(Stored data entries)
··········
/-- The lines of `t` are those of `s` but for their next images, which hold `value`. -/
def State.nextImages (s t : State) (value : Fin 8 → Nat → Byte) : Prop :=
  ∀ l : Fin 8, t.lnu[l] = { s.lnu[l] with next := (t.lnu[l]).next } ∧
    ∀ (k : Nat) (h : k < 512), (t.lnu[l]).next[k] = value l k

/-! ### Acceptance of a profile and of a fixture -/

/-- A mechanical range is a range of angles (R4). -/
def Window.isRange (w : Window) : Prop := w.lo < w.hi ∧ -131072 ≤ w.lo ∧ w.hi ≤ 131072

/-- A PROFILE-LOAD payload that the checks of R4 accept, by the profile it carries. -/
def profileAccepted (b : List Byte) : Prop :=
  let p := profileOf (b.drop 1)
  b.length = 76 + p.footprint ∧ 1 ≤ p.footprint ∧ p.footprint ≤ 48 ∧ (∀ o ∈ p.mapped, o < p.footprint) ∧ p.mapped.Nodup ∧
  (p.whiteFine.isSome → p.whiteCoarse.isSome) ∧ p.panRange.isRange ∧ p.tiltRange.isRange ∧
  (∀ v ∈ [p.panVmax, p.tiltVmax], 1 ≤ v ∧ v ≤ 1048576) ∧ (∀ v ∈ [p.panAmax, p.tiltAmax], 1 ≤ v ∧ v ≤ 16777216) ∧
  (∀ w, p.whiteVector = some w → 1 ≤ w.r ∧ 1 ≤ w.g ∧ 1 ≤ w.b) ∧ u8 b 74 < 2 ∧ u8 b 75 < 2

/-- A coordinate triple lies on stage (section 3.3). -/
def Point.inStage (p : Point) : Prop :=
  -200000 ≤ p.x ∧ p.x ≤ 200000 ∧ -200000 ≤ p.y ∧ p.y ≤ 200000 ∧ -20000 ≤ p.z ∧ p.z ≤ 80000

/-- Two footprints on one line share no slot (R8). -/
def disjointSlots (start1 n1 start2 n2 : Nat) : Prop := start1 + n1 ≤ start2 ∨ start2 + n2 ≤ start1

/-! ### The fixture engine -/

/-- A value lies in a window. -/
def Window.holds (w : Window) (v : Int) : Prop := w.lo ≤ v ∧ v ≤ w.hi

/-- A window lies inside a range. -/
def Window.inside (w range : Window) : Prop := range.lo ≤ w.lo ∧ w.lo ≤ w.hi ∧ w.hi ≤ range.hi

/-- A defined fixture names a defined profile, its soft windows lie in the mechanical ranges of that profile, and its park
angles and commanded angles lie in the soft windows (R1, R7, R55). -/
def State.fixturesOk (s : State) : Prop :=
  ∀ (i : Fin 128) (f : Fixture), s.fixture? i = some f →
    ∃ p, s.fxe.profiles[f.config.profile] = some p ∧
      f.config.panWindow.inside p.panRange ∧ f.config.tiltWindow.inside p.tiltRange ∧
      f.config.panWindow.holds f.config.park.pan ∧ f.config.tiltWindow.holds f.config.park.tilt ∧
      f.config.panWindow.holds f.run.commanded.pan ∧ f.config.tiltWindow.holds f.run.commanded.tilt

/-! ### Playback, clock and tracks -/

/-- The part pool and the open-build record (R98, R99). -/
def State.poolOk (s : State) : Prop :=
  s.pbu.poolFree + partsHeld s.pbu.cues.toList = 1024 ∧
  ∀ c : Fin 96,
    ((s.cueOf c).state = .empty → (s.cueOf c).parts = []) ∧
    ((s.cueOf c).state = .ready → (s.cueOf c).parts.length = (s.cueOf c).declared) ∧
    ((s.cueOf c).state = .opened ↔
      s.pbu.openBuild = some { cue := c, declared := (s.cueOf c).declared, received := (s.cueOf c).parts.length })

/-- The timeline stands in order of time, the cursor equals the number of entries whose time is at most show time, and show
time lies within the day (R118, R136). -/
def State.timelineOk (s : State) : Prop :=
  s.scu.showTime ≤ 86399999 ∧ s.pbu.timeline.Pairwise (fun a b => a.time ≤ b.time) ∧
  s.pbu.cursor = (s.pbu.timeline.filter fun e => decide (e.time ≤ s.scu.showTime)).length

/-- The lock machine is in LOCKED only while its bad count is below 3 (R128), and a mark being collected has fewer than its
six body bytes (R121). -/
def State.lockOk (s : State) : Prop :=
  s.scu.lock.badCount < 3 ∧ ∀ body last, s.scu.receiver = .collecting body last → body.length < 6

/-- Each due time is later than the time before it (R141). -/
def dueTimesRise (after : LocalTime) : List TrackEntry → Prop
  | [] => True
  | e :: rest => 0 < since e.due after ∧ dueTimesRise e.due rest

/-- A track's queue holds at most 32 entries, holds one exactly while the track is RUNNING, and its due times rise from the
from-time on (R141). -/
def Track.ok (k : Track) : Prop :=
  k.queue.length ≤ 32 ∧ (k.state = .running ↔ k.queue ≠ []) ∧
    (∀ t, k.fromTime = some t → dueTimesRise t k.queue) ∧ (k.fromTime = none → k.queue = [])

/-- Every track is in order. -/
def State.tracksOk (s : State) : Prop := ∀ k : Fin 4, s.tku[k].ok

/-! ### Roundings (section 3.7) -/

/-- `x` is the exact quotient n / d rounded half-away. -/
def isHalfAway (x n : Int) (d : Nat) : Prop :=
  2 * (d * x - n).natAbs ≤ d ∧ (2 * (d * x - n).natAbs = d → n.natAbs < d * x.natAbs)

/-- `x` is the exact quotient n / d rounded half-up. -/
def isHalfUp (x n : Int) (d : Nat) : Prop := 2 * d * x ≤ 2 * n + d ∧ 2 * n + d < 2 * d * (x + 1)
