/-- A CLAMP zone moves a point inside its box to the nearest face, the first in order where several are nearest, so that it is
no longer inside; it sets CLAMPED. A point outside, or a zone that does not apply or is not CLAMP, leaves the point alone. -/
def Obligations.ClampZoneMovesToNearestFace : Prop :=
  ∀ (z : Zone) (p : Point) (groups : BitVec 32) (flag : Bool),
    (z.contains p = true → z.applies groups = true → z.mode = .clamp →
      clampStage groups [z] (p, flag) = (z.push p, true)) ∧
    (z.contains p = false ∨ z.applies groups = false ∨ z.mode = .blank → clampStage groups [z] (p, flag) = (p, flag)) ∧
    (z.contains p = true → z.contains (z.push p) = false ∧
      ∃ i : Fin 6,
        let dist := [p.x - z.x.lo, z.x.hi - p.x, p.y - z.y.lo, z.y.hi - p.y, p.z - z.z.lo, z.z.hi - p.z]
        z.push p = [{ p with x := z.x.lo }, { p with x := z.x.hi }, { p with y := z.y.lo }, { p with y := z.y.hi },
          { p with z := z.z.lo }, { p with z := z.z.hi }].getD i.val p ∧
        ∀ j : Fin 6, dist.getD i.val 0 ≤ dist.getD j.val 0 ∧ (j < i → dist.getD i.val 0 < dist.getD j.val 0))

/-- The zones of an evaluation: the CLAMP stage starts from the point with the x and y offsets of every stick that applies, and
takes the zones in order, each from the point the zones before it have left; BLANKED is set exactly when the point the stage
leaves lies inside an applying zone of either mode. A stick applies to the members of its group, and a zone when it is enabled
and its group set is empty or shares a group with the fixture. -/
def Obligations.ZoneCheckBlanksInside : Prop :=
  ∀ (zones : List Zone) (sticks : List Stick) (groups : BitVec 32) (p : Point),
    let check := zoneCheck zones sticks groups p
    let applying := sticks.filter fun k => k.appliesTo groups
    (∀ k ∈ sticks, k.appliesTo groups = true ↔ ∃ g : Fin 32, k.group = some g ∧ groups.getLsbD g.val = true) ∧
    addSticks sticks groups p =
      { x := p.x + (applying.map Stick.offsetX).sum, y := p.y + (applying.map Stick.offsetY).sum, z := p.z } ∧
    (check.point, check.clamped) = clampStage groups zones (addSticks sticks groups p, false) ∧
    (∀ moved, clampStage groups [] (p, moved) = (p, moved)) ∧
    (∀ (z : Zone) (rest : List Zone) (moved : Bool), clampStage groups (z :: rest) (p, moved) =
      clampStage groups rest
        (if z.applies groups = true ∧ z.mode = .clamp ∧ z.contains p = true then (z.push p, true) else (p, moved))) ∧
    (∀ z ∈ zones, z.applies groups = true ↔
      z.enabled = true ∧ (z.groups = 0 ∨ ∃ g : Fin 32, z.groups.getLsbD g.val = true ∧ groups.getLsbD g.val = true)) ∧
    (check.blanked = true ↔ ∃ z ∈ zones, z.applies groups = true ∧ z.contains check.point = true) ∧
    (check.clamped = false → check.point = addSticks sticks groups p) ∧
    ((∀ z ∈ zones, z.mode = .blank) → check.clamped = false)

/-! ### Colour and level -/

/-- Negative drives are cut to 0, and drive above full scale is clipped or scaled so that the largest becomes 65535; GAMUT says
whether a drive was changed. -/
def Obligations.GamutStageLimitsDrive : Prop :=
  ∀ (mode : GamutMode) (e : Rgb),
    let cut : Rgb := { r := max 0 e.r, g := max 0 e.g, b := max 0 e.b }
    let maxE := max cut.r (max cut.g cut.b)
    let out := gamutStage mode e
    (maxE ≤ 65535 → out.1 = cut) ∧
    (65535 < maxE → mode = .clip → out.1 = { r := min 65535 cut.r, g := min 65535 cut.g, b := min 65535 cut.b }) ∧
    (65535 < maxE → mode = .scale →
      out.1 = { r := cut.r * 65535 / maxE, g := cut.g * 65535 / maxE, b := cut.b * 65535 / maxE } ∧
      max out.1.r (max out.1.g out.1.b) = 65535) ∧
    (∀ v ∈ [out.1.r, out.1.g, out.1.b], 0 ≤ v ∧ v ≤ 65535) ∧ (out.2 = true ↔ out.1 ≠ e)

/-- The colour pipeline over the colours and levels of a fixture. Stage 1: the white drive is floor(m · wmix / 256) of the white
capacity m, and each residual channel is the channel less the half-up rounding of its share, not negative; without a white
emitter there is no white drive and the residual is the colour. Stage 2: each primary drive is the half-away rounding of its
matrix row times the residual, over 16384. Stage 3 limits the three. Each emitter then takes level, dark and curve on its own
drive: every final drive lies in 0..65535, a dark fixture has every drive 0, and at full level with a LINEAR curve the drives
are those of stages 3 and 1. -/
def Obligations.ColourPipelineStaysInRange : Prop :=
  ∀ (p : Profile) (c : Colour) (level : Nat),
    (∀ w, p.whiteVector = some w → ∀ v ∈ [w.r, w.g, w.b], 1 ≤ v ∧ v ≤ 65535) →
    c.r ≤ 65535 → c.g ≤ 65535 → c.b ≤ 65535 → c.wmix ≤ 256 → level ≤ 65535 →
    let res := residual p c
    let drive := matrixDrive p res
    let out := gamutStage p.gamut drive
    (p.whiteVector = none → whiteDrive p c = none ∧ res = { r := c.r, g := c.g, b := c.b }) ∧
    (∀ w, p.whiteVector = some w →
      let m := min 65535 (min (c.r * 65535 / w.r.toNat) (min (c.g * 65535 / w.g.toNat) (c.b * 65535 / w.b.toNat)))
      let white := m * c.wmix / 256
      whiteDrive p c = some white ∧ isHalfUp (c.r - res.r) (white * w.r) 65535 ∧ isHalfUp (c.g - res.g) (white * w.g) 65535 ∧
        isHalfUp (c.b - res.b) (white * w.b) 65535) ∧
    (0 ≤ res.r ∧ 0 ≤ res.g ∧ 0 ≤ res.b) ∧ (c.wmix = 0 → res = { r := c.r, g := c.g, b := c.b }) ∧
    (isHalfAway drive.r (p.matrixRed.r * res.r + p.matrixRed.g * res.g + p.matrixRed.b * res.b) 16384 ∧
      isHalfAway drive.g (p.matrixGreen.r * res.r + p.matrixGreen.g * res.g + p.matrixGreen.b * res.b) 16384 ∧
      isHalfAway drive.b (p.matrixBlue.r * res.r + p.matrixBlue.g * res.g + p.matrixBlue.b * res.b) 16384) ∧
    (∀ dark,
      let e := colourPipeline p c level dark
      let final := finalDrive p.curve level dark
      (e.red = final out.1.r.toNat ∧ e.green = final out.1.g.toNat ∧ e.blue = final out.1.b.toNat ∧
        e.white = (whiteDrive p c).map final ∧ e.gamut = out.2) ∧
      e.red ≤ 65535 ∧ e.green ≤ 65535 ∧ e.blue ≤ 65535 ∧ ∀ w, e.white = some w → w ≤ 65535) ∧
    (let e := colourPipeline p c level true
     e.red = 0 ∧ e.green = 0 ∧ e.blue = 0 ∧ ∀ w, e.white = some w → w = 0) ∧
    (p.curve = .linear →
      let e := colourPipeline p c 65535 false
      (e.red : Int) = out.1.r ∧ (e.green : Int) = out.1.g ∧ (e.blue : Int) = out.1.b ∧ e.white = whiteDrive p c)

/-- The emitter curve: LINEAR leaves a drive, SQUARE gives floor(E² / 65535); 0 stays 0, full stays full, the curve is
monotonic, 32768 becomes 16384, and 255 or less becomes 0. It acts on the drive after level and blanking, and its result lies
in 0..65535. -/
def Obligations.EmitterCurve : Prop :=
  (∀ e, finalDrive .linear 65535 false e = e) ∧ (∀ e, finalDrive .square 65535 false e = e ^ 2 / 65535) ∧
  (∀ c, finalDrive c 65535 false 0 = 0 ∧ finalDrive c 65535 false 65535 = 65535) ∧
  (∀ c e f, e ≤ f → finalDrive c 65535 false e ≤ finalDrive c 65535 false f) ∧
  finalDrive .square 65535 false 32768 = 16384 ∧ (∀ e ≤ 255, finalDrive .square 65535 false e = 0) ∧
  ∀ c level dark e,
    finalDrive c level dark e = finalDrive c 65535 false (if dark then 0 else e * level / 65535) ∧
    (level ≤ 65535 → e ≤ 65535 → finalDrive c level dark e ≤ 65535)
··········
Problem details ▸
Please copy, word for word, every line from the first line of the records through the line containing "let p := profileOf (b.drop 1)", with both of those lines included and nothing else.

Output of the exercise ▸
/-- The lines of `t` are those of `s` but for their next images, which hold `value`. -/
def State.nextImages (s t : State) (value : Fin 8 → Nat → Byte) : Prop :=
  ∀ l : Fin 8, t.lnu[l] = { s.lnu[l] with next := (t.lnu[l]).next } ∧
    ∀ (k : Nat) (h : k < 512), (t.lnu[l]).next[k] = value l k

/-! ### Acceptance of a profile and of a fixture -/

/-- A mechanical range is a range of angles (R4). -/
def Window.isRange (w : Window) : Prop := w.lo < w.hi ∧ -131072 ≤ w.lo ∧ w.hi ≤ 131072

/-- A PROFILE-LOAD payload that the checks of R4 accept, by the profile it carries. -/
def profileAccepted (b : List Byte) : Prop :=
  let p := profileOf (b.drop 1)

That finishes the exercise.